Si je suis bien conscient que nous sommes en début de législature et que tout n’a pas encore pu être lancé, cette question me permet de remettre le dossier sur la table, rappeler les demandes au Gouvernement et veiller à leur suivi.

Nous demandions entre autres que, à l’image du projet pilote « burn-out » mis en place par l’Agence fédérale des risques professionnels (FEDRIS), un projet pilote burn-out soit entrepris au sein de l’administration générale de la Cocof en collaboration avec le comité de concertation de base « bien-être ». Ce projet pilote a-t-il été entretemps mis en place ? Dans l’affirmative, quel est le cadre de ce projet ? Dans la négative, quand avez-vous prévu d’y donner suite ?

D’autres demandes ont été formulées à l’attention du Gouvernement francophone bruxellois, à savoir :

  • sensibiliser le secteur associatif lié à la santé mentale au sujet de l’importance d’une prise en charge spécifique et pluridisciplinaire du burn-out ;
  • saisir la Conférence Interministérielle Santé afin d’obtenir une étude du Centre Fédéral d’Expertise (KCE) en vue d’objectiver la problématique ;
  • et interpeller la Fédération Wallonie-Bruxelles en vue d’encourager le développement de la recherche et de la formation relative à la psychopathologie du travail (recherche scientifique et formation) sur base des analyses psychosociales réalisées.

Pourriez-vous m’informer des suites données à ces trois demandes ?

Enfin, diverses demandes devaient être relayées par votre Gouvernement à l’échelon fédéral.
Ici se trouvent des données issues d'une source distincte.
theorem sendMessage_wf (s : State) (c : Nat) (kind : BitVec 8) (msgSeq : W32) (bytes : List Byte) (first : Bool) (h : Memory.wf s) : Memory.wf (State.sendMessage s c kind msgSeq bytes first) := by
  unfold State.sendMessage
  repeat' (first | with_reducible assumption | (simp only [↓modChan_wf]) | (with_reducible apply pumpChan_wf) | (with_reducible apply foldl_fst_wf) | (with_reducible apply foldl_wf) | intro _ | (with_reducible apply ite_wf) | split | dsimp only)

theorem sendAnswer_wf (s : State) (c : Nat) (kind : Nat) (msgSeq : W32) (h : Memory.wf s) : Memory.wf (State.sendAnswer s c kind msgSeq) := by
  unfold State.sendAnswer
  repeat' (first | with_reducible assumption | (with_reducible apply sendMessage_wf) | (with_reducible apply foldl_fst_wf) | (with_reducible apply foldl_wf) | intro _ | (with_reducible apply ite_wf) | split | dsimp only)

theorem sendDropped_wf (s : State) (x : Chan) (cause : Nat) (srcSeq : W64) : Memory.wf (State.sendDropped s x cause srcSeq) ↔ Memory.wf s :=
  wf_congr fun _ => by apply sendDropped_only <;> decide

theorem finishRun_wf (s : State) (c : Nat) (q : Nat) (h : Memory.wf s) : Memory.wf (State.finishRun s c q) := by
  unfold State.finishRun
  repeat' (first | with_reducible assumption | (with_reducible apply finishFrame_wf) | (with_reducible apply foldl_fst_wf) | (with_reducible apply foldl_wf) | intro _ | (with_reducible apply ite_wf) | split | dsimp only)

theorem takeCopy_wf (s : State) (x : Chan) (n : Nat) (msgSeq : Nat) (h : Memory.wf s) : Memory.wf (State.takeCopy s x n msgSeq) := by
  unfold State.takeCopy
  repeat' (first | with_reducible assumption | (with_reducible apply modBufs_wf) | (with_reducible apply foldl_fst_wf) | (with_reducible apply foldl_wf) | intro _ | (with_reducible apply ite_wf) | split | dsimp only)

theorem dropOffer_wf (s : State) (c : Nat) (f : Offer) : Memory.wf (State.dropOffer s c f) ↔ Memory.wf s :=
  wf_congr fun _ => by apply dropOffer_only <;> decide

theorem startSend_wf (s : State) (c : Nat) (h : Memory.wf s) : Memory.wf (State.startSend s c) := by
  unfold State.startSend
  repeat' (first | with_reducible assumption | (simp only [↓dropOffer_wf, ↓modChan_wf]) | (with_reducible apply finishRun_wf) | (with_reducible apply takeCopy_wf) | (with_reducible apply sendMessage_wf) | (with_reducible apply scratchWrite_wf) | (with_reducible apply scratchClear_wf) | (with_reducible apply foldl_fst_wf) | (with_reducible apply foldl_wf) | intro _ | (with_reducible apply ite_wf) | split | dsimp only)

theorem offerTensor_wf (s : State) (r : Run) (input : Nat) (window : Nat) (h : Memory.wf s) : Memory.wf (State.offerTensor s r input window) := by
  unfold State.offerTensor
  repeat' (first | with_reducible assumption | (simp only [↓sendDropped_wf, ↓modChan_wf]) | (with_reducible apply finishRun_wf) | (with_reducible apply startSend_wf) | (with_reducible apply scratchWrite_wf) | (with_reducible apply scratchClear_wf) | (with_reducible apply foldl_fst_wf) | (with_reducible apply foldl_wf) | intro _ | (with_reducible apply ite_wf) | split | dsimp only)

theorem dropPortMessages_wf (s : State) (p : PortNo) (h : Memory.wf s) : Memory.wf (State.dropPortMessages s p) := by
  unfold State.dropPortMessages
  repeat' (first | with_reducible assumption | (simp only [↓modChan_wf, ↓sendDropped_wf]) | (with_reducible apply releaseFrame_wf) | (with_reducible apply finishRun_wf) | (with_reducible apply abortAll_wf) | (with_reducible apply forEach_wf) | (with_reducible apply foldl_fst_wf) | (with_reducible apply foldl_wf) | intro _ | (with_reducible apply ite_wf) | split | dsimp only)

theorem releaseCopy_wf (s : State) (c : Nat) (m : W32) (h : Memory.wf s) : Memory.wf (State.releaseCopy s c m) := by
  unfold State.releaseCopy
  repeat' (first | with_reducible assumption | (simp only [↓modChan_wf]) | (with_reducible apply settlePool_wf) | (with_reducible apply releaseFrame_wf) | (with_reducible apply foldl_fst_wf) | (with_reducible apply foldl_wf) | intro _ | (with_reducible apply ite_wf) | split | dsimp only)

theorem copyTimeout_wf (c : Nat) (m : W32) (s : State) (h : Memory.wf s) : Memory.wf (copyTimeout c m s) := by
  unfold copyTimeout
  repeat' (first | with_reducible assumption | (simp only [↓reach_wf]) | (with_reducible apply releaseCopy_wf) | (with_reducible apply foldl_fst_wf) | (with_reducible apply foldl_wf) | intro _ | (with_reducible apply ite_wf) | split | dsimp only)

theorem takeAnswer_wf {s t : State} {c : Nat} {kind : BitVec 8} {x : Chan} {a : Answer}
    (e : s.takeAnswer c kind = some (x, a, t)) (h : Memory.wf s) : Memory.wf t :=
  (wf_congr fun _ => takeAnswer_only e (by decide)).2 h

theorem onAnswer_wf {c : Nat} {kind : BitVec 8} {f : Chan → Answer → State → State} {s : State}
    (hf : ∀ x a t, Memory.wf t → Memory.wf (f x a t)) (h : Memory.wf s) : Memory.wf (onAnswer c kind f s) := by
  unfold onAnswer
  split
  · exact h
  · rename_i e
    exact settlePool_wf _ (hf _ _ _ (releaseFrame_wf _ _ _ _ (takeAnswer_wf e h)))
Elles visent à renforcer la sensibilisation auprès des employeurs et managers par le biais de formation intra-entreprises d’une part, et d’étudier la possibilité d’accorder le statut, pour les cas de burn-out les plus sévères, de maladie professionnelle. Des contacts ont-ils été pris avec le Fédéral en vue d’appuyer ces demandes ?

Si cette maladie est de plus en plus intégrée dans les esprits et une attention plus importante y est portée, il reste encore beaucoup de travail, que ce soit en termes de reconnaissance, de prise au sérieux par certains, de traitement pluridisciplinaire, de sensibilisation et de formation des employeurs, de prévention des risques de tomber en burn-out ou de rechuter.

Je vous remercie d’avance pour l’attention que vous porterez à cette problématique pendant la durée de votre mandat, vous remercie d’avance pour vos réponses et vous souhaites à toutes et tous une agréable et heureuse journée de travail.